(Collected data entries)

════════════════════

-- ==== Sys2Proof/Laws/Invariant.lean ====
section
/-! SUPPORT. The invariant of Sys2Proof/Safety.lean: how to read it in one phase and how to build it again
after a step, and the accesses that its bounds make succeed. -/

namespace Sys2Proof.Machine

/-! ### Accesses in bounds -/

theorem readLevel_in_bounds {t : Table} {i : Nat} (h : i < 24) :
    ∃ v, readLevel t i = some v ∧ v.toNat = entry t i :=
  ⟨_, readLevel_of_lt h, (entry_of_readLevel (readLevel_of_lt h)).symm⟩

theorem narrow_in_bounds {w n : Nat} (h : n < 2 ^ w) :
    ∃ v : BitVec w, narrow w n = some v ∧ v.toNat = n :=
  ⟨_, narrow_of_lt h, by simp [Nat.mod_eq_of_lt h]⟩

theorem decrement_in_bounds {w : Nat} {r : BitVec w} (h : 0 < r.toNat) :
    ∃ v : BitVec w, decrement r = some v ∧ v.toNat + 1 = r.toNat :=
  ⟨_, decrement_of_pos h, decrement_eq_some.mp (decrement_of_pos h)⟩

theorem toNat_add_one {r : BitVec 5} (h : r.toNat < 31) : (r + 1#5).toNat = r.toNat + 1 := by
  rw [BitVec.toNat_add]; simp; omega

theorem toNat_sub_one {r : BitVec 5} (h : 0 < r.toNat) : (r - 1#5).toNat = r.toNat - 1 := by
  have := decrement_eq_some.mp (decrement_of_pos h); omega

theorem bumpDeepest_in_bounds {s : State} (hd : DepthLegal s)
    (h : entry s.leaves (s.depth.toNat - 1) ≤ 510) :
    ∃ n : Entry, n.toNat = entry s.leaves (s.depth.toNat - 1) + 1 ∧
      bumpDeepest s =
        .next { s with leaves := s.leaves.setIfInBounds (s.depth.toNat - 1) n } := by
  obtain ⟨h1, h2⟩ := hd
  have h24 : s.depth.toNat - 1 < 24 := by omega
  obtain ⟨n, hn, hnv⟩ := readLevel_in_bounds (t := s.leaves) h24
  obtain ⟨n', hn', hnv'⟩ := narrow_in_bounds (w := 9) (n := n.toNat + 1) (by omega)
  have hdp : deepest s = some (s.depth.toNat - 1) := deepest_eq_some.mpr (by omega)
  exact ⟨n', by omega, by
    simp only [bumpDeepest, hdp, need_some, hn, hn', writeLevel_of_lt _ h24]⟩

/-- Where the shared increment stops, and with which fault. -/
theorem bumpDeepest_eq_fault {s : State} {r : Fault} :
    bumpDeepest s = .fault r ↔ BumpStops s r := by
  unfold bumpDeepest BumpStops
  by_cases h0 : s.depth.toNat = 0
  · simp [deepest_eq_none.mpr h0, h0, eq_comm]
  have hd : deepest s = some (s.depth.toNat - 1) := deepest_eq_some.mpr (by omega)
  simp only [hd, need_some, h0, false_or]
  by_cases h : 24 < s.depth.toNat
  · rw [readLevel_of_ge (by omega)]
    simp [h, eq_comm]
  obtain ⟨n, hn, hv⟩ :=
    readLevel_in_bounds (t := s.leaves) (i := s.depth.toNat - 1) (by omega)
  have := n.isLt
  simp only [hn, need_some, need_eq_fault, narrow_eq_none, writeLevel_eq_none, reduceCtorEq,
    and_false, exists_false, or_false]
  constructor
  · rintro (⟨h1, h2⟩ | ⟨_, _, h1, _⟩)
    · exact .inr ⟨h2, by omega, by omega, by omega⟩
    · omega
  · rintro (⟨_, h1⟩ | ⟨h1, h2, h3, h4⟩)
    · exact absurd h1 h
    · exact .inl ⟨by omega, h1⟩

theorem bumpDeepest_ne_refused {s : State} {q : Refusal} : bumpDeepest s ≠ .refused q := by
  simp [bumpDeepest, need_eq_refused]

/-! ### The promise of a phase -/

theorem phaseInv_iff {s : State} {p : Phase} (hp : s.phase = p.bits) :
    PhaseInv s ↔ Promise s p := by
  unfold PhaseInv
  rw [hp, Phase.ofBits_bits]

theorem Inv.promise {s : State} (h : Inv s) {p : Phase} (hp : s.phase = p.bits) : Promise s p :=
  (phaseInv_iff hp).mp h.phase

theorem Inv.err_zero {s : State} (h : Inv s) {p : Phase} (hp : s.phase = p.bits)
    (hf : p ≠ .failed) : s.err = 0#4 := by
  by_contra hne
  have := h.failed.mpr hne
  rw [hp] at this
  cases p <;> simp_all [Phase.bits]

/-! ### Building the invariant again -/

/-- The host's side is no part of the promise. -/
theorem Promise.host {s : State} {p : Phase} (h : Promise s p) (i : List Tok) (q : List Pins)
    (o : List Byte) : Promise { s with input := i, schedule := q, output := o } p := by
  cases p with
  | idle => trivial
  | hdrDepth => trivial
  | hdrCounts => exact ⟨h.1, h.2, h.3, h.4⟩
  | sumCheck => exact ⟨h.1, h.2⟩
  | eobReserve => exact ⟨⟨h.1.1, h.1.2⟩, h.2⟩
  | symtab => exact ⟨h.1, h.2, h.3, h.4, h.5, h.6, h.7⟩
  | eobAccount => exact ⟨h.1, h.2, h.3, h.4, h.5, h.6⟩
  | build => exact ⟨⟨h.1.1, h.1.2, h.1.3, h.1.4, h.1.5, h.1.6, h.1.7⟩, h.2⟩
  | decode =>
    exact ⟨⟨h.1.1, h.1.2, h.1.3, h.1.4, h.1.5, h.1.6, h.1.7⟩, h.2, h.3, h.4, h.5⟩
  | done => exact h
  | failed => trivial

/-- The host's side is no part of the invariant. -/
theorem Inv.host {s : State} (h : Inv s) (i : List Tok) (q : List Pins) (o : List Byte) :
    Inv { s with input := i, schedule := q, output := o } := by
  refine ⟨h.width, h.count, h.mem, h.err, h.failed, ?_⟩
  have hp := h.phase
  unfold PhaseInv at hp ⊢
  dsimp only
  cases hq : Phase.ofBits s.phase with
  | none => rw [hq] at hp; exact hp
  | some p => rw [hq] at hp; exact Promise.host hp i q o

theorem Inv.consume {s : State} (h : Inv s) : Inv (consume s) := h.host _ _ _

theorem Inv.tick {s : State} (h : Inv s) : Inv (tick s) := h.host _ _ _

/-- A raise keeps the invariant. -/
theorem Inv.failedWith {s : State} (h : Inv s) {c : BitVec 4} (h0 : c ≠ 0#4) (h9 : c.toNat ≤ 9) :
    Inv (failedWith c s) :=
  { width := h.width, count := h.count, mem := h.mem, err := h9
    failed := ⟨fun _ => h0, fun _ => rfl⟩
    phase := (phaseInv_iff (p := .failed) rfl).mpr trivial }

/-- A state that goes on in a session from one of the invariant. -/
theorem Inv.goesOn {s t : State} (h : Inv s) (p : Phase) (hs : s.err = 0#4) (hp : t.phase = p.bits)
    (hf : p ≠ .failed) (hcfg : t.cfg = s.cfg) (hcount : t.outCount = s.outCount)
    (hmem : Memory.wf t.mem) (herr : t.err = s.err) (hpr : Promise t p) : Inv t := by
  refine ⟨hcfg ▸ h.width, hcfg ▸ hcount ▸ h.count, hmem, herr ▸ h.err, ?_,
    (phaseInv_iff hp).mpr hpr⟩
  rw [herr, hs, hp]
  constructor
  · cases p <;> simp_all [Phase.bits]
  · simp

end Sys2Proof.Machine
end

════════════════════

WORK REQUEST >> Restate word for word the lines of the data above, starting at the line containing "the promise. -/" and ending at the line containing "idle => trivial", both included, and nothing more.

SOLUTION BELOW >>
/-- The host's side is no part of the promise. -/
theorem Promise.host {s : State} {p : Phase} (h : Promise s p) (i : List Tok) (q : List Pins)
    (o : List Byte) : Promise { s with input := i, schedule := q, output := o } p := by
  cases p with
  | idle => trivial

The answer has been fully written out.